In an instant Micah was beside me, although I nev
er saw him move. He lifted a hand and gently captured one tendril between finger and thumb. That secretive smile touched his lips again.
“So soft,” he whispered, then bent his head and kissed that lock of my hair. When he glanced up, those dark eyes were near mine, that mouth so close that I could almost feel it on my own lips. I caught my breath, felt my eyes widen, and saw that sparkle light his eyes. There was a moment in which we stared at each other, a moment in which time stood still, a moment in which there was nowhere else I wanted to be.
Then he kissed me.
I could have stepped back. I could have ensured that he never touched me. But one kiss, one kiss was nothing. A taste. A tease. A temptation.
And it had been so long since I’d kissed anyone.
I let him kiss me, and he seemed to understand that I wouldn’t give much, not without being persuaded to do so. The first touch of his lips was as light as the brush of a butterfly’s wings. Ethereal. Almost illusory. I made some small involuntary sound – one of disappointment – and he bent close again, his kiss soft upon my mouth.
Persuasive.
Tender.
I thought of Micah helpless to save his child. I thought of the wife he had lost. I recalled my own mourning of my mother. I remembered how our small family had dissolved and scattered in her absence, and guessed that he had experienced a similar loss. The same sense of having no direction. Of being lost. Adrift.
Alone.
The isolation must have been worse for Micah. I had had my father, barricaded as he had been in his own grief. And my brother, Rick, now on the other side of the world and estranged. We had had the comfort of each other’s physical presence, at least.
But Micah . . . Micah had been all alone.

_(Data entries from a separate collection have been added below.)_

/-- R142: FLUSH. `started` says whether the frame at the head is in transmission. -/
def Dev.canFlush (d : Dev) (c : Fin 80) (started : Bool) : Dev :=
  let items := (d.chanSt c).tx
  let keep := started && d.txEligible c
  let gone := if keep then items.length - 1 else items.length
  let d := (d.put (fsRpos (.chan c 2)) 0).modChan c (fun s => { s with
    tx := if keep then s.tx.take 1 else []
    head := if keep then s.head.map (fun h => { h with flushed := true }) else none })
  let d := d.fsSetFill (.chan c 2) (if keep then 1 else 0)
  let d := d.bumpBy (F.CAN_CNT_COUNT c 10) gone
  if !keep && items != [] then d.raise (chanPage c) 3 else d

/-! ## Errors (R131, R370) -/

/-- R142: a flushed frame, whose attempt has ended, leaves the head. -/
def Dev.dropFlushed (d : Dev) (n : Fin 64) : Dev :=
  match (d.chanSt n).head with
  | some h => if h.flushed then d.canNotSent n else d
  | none => d

/-- R131: entry to bus-off. -/
def Dev.canBusOff (d : Dev) (n : Fin 64) : Dev :=
  let d := ((d.canCount n 3).canSetState n 2).dropFlushed n
  let d := if d.flag (F.CAN_MODE_AUTO_RECOVER n) then d.modChan n (fun s => { s with recovering := true }) else d
  if d.flag (F.CAN_MODE_DAR n) && (d.chanSt n).head.isSome then
    ((d.txFree (canC n)).canCount n 9).txNext (canC n)
  else d

/-- An error of this kind met a transmitter. -/
def errSending : CanErrKind → Bool
  | .tx8 => true
  | .txNone => true
  | .rx1 => false
  | .rx8 => false

/-- R129, R370: the controller abandons the frame and integrates anew. A frame that it was transmitting has
ended its attempt. -/
def Dev.canAbandon (d : Dev) (n : Fin 64) (sending : Bool) : Dev :=
  let d := if sending && d.txEligible n then d.canNotSent n else d
  (d.canSetState n 3).dropFlushed n

/-- R131, R370: a bus error is detected; `xlData` says it lies in an XL data phase. -/
def Dev.canBusError (d : Dev) (n : Fin 64) (code : Nat) (kind : CanErrKind) (xlData : Bool) : Dev :=
  if !d.canActive n then d
  else
    let d := (d.put (F.CAN_ERR_LEC n) code).canCount n 2
    let off := d.flag (F.CAN_MODE_RESTRICTED n) || (xlData && d.flag (F.CAN_MODE_TMS_EN n))
    if d.get (F.CAN_MODE_TEST n) = 1 then d
    else if off then d.canAbandon n (errSending kind)
    else
      let d := match kind with
        | .tx8 => d.put (F.CAN_ERR_TEC n) (min 511 (d.get (F.CAN_ERR_TEC n) + 8))
        | .txNone => d
        | .rx1 => d.bumpBy (F.CAN_ERR_REC n) 1
        | .rx8 => d.bumpBy (F.CAN_ERR_REC n) 8
      if 255 < d.get (F.CAN_ERR_TEC n) then d.canBusOff n else d.canSetState n (d.canErrState n)

/-- R131: 128 occurrences of 11 recessive bits complete the recovery. -/
def Dev.canRecovered (d : Dev) (n : Fin 64) : Dev :=
  if d.get (F.CAN_ERR_STATE n) = 2 ∧ (d.chanSt n).recovering then
    let d := (d.put (F.CAN_ERR_TEC n) 0).put (F.CAN_ERR_REC n) 0
    let d := (d.put (F.CAN_CMD_RECOVER n) 0).modChan n (fun s => { s with recovering := false })
    d.canSetState n 0
  else d

/-- R370: the controller has integrated. -/
def Dev.canIntegrated (d : Dev) (n : Fin 64) : Dev :=
  if d.enabled (.can n) && d.get (F.CAN_ERR_STATE n) == 3 then d.canSetState n (d.canErrState n) else d

/-! ## Reception (R135, R136, R139, R145) -/

/-- ISO 11898-1: REC after a frame received correctly: one less, or from above 127 a value from
119 to 127. -/
def Dev.recReceived (d : Dev) (n : Nat) : Dev :=
  let r := d.get (F.CAN_ERR_REC n)
  let d :=
    if 127 < r then
      let (x, d) := d.free 9
      d.put (F.CAN_ERR_REC n) (119 + x)
    else d.put (F.CAN_ERR_REC n) (r - 1)
  d.canSetState n (d.canErrState n)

I kissed him back. There was solace in the common ground of sorrow, purpose in consoling another. Our kiss was sweet and gentle, but then it changed. Then it became more sensual, more rooted in desire than in consolation, more demanding.
More exciting.
I opened my mouth and gripped his shoulders, leaning against him as he caught me close. He knew when to entreat and when to wait, how to drive me crazy as if we’d been lovers for years. I wanted more. I wanted it immediately, and I knew he tasted that in my kiss.
It was unlike any kiss I’d ever had, making all others look like pale shadows of this perfection. It was the kiss I had always wanted and I realized, as he let his tongue tempt mine, that I had been looking for just this kiss.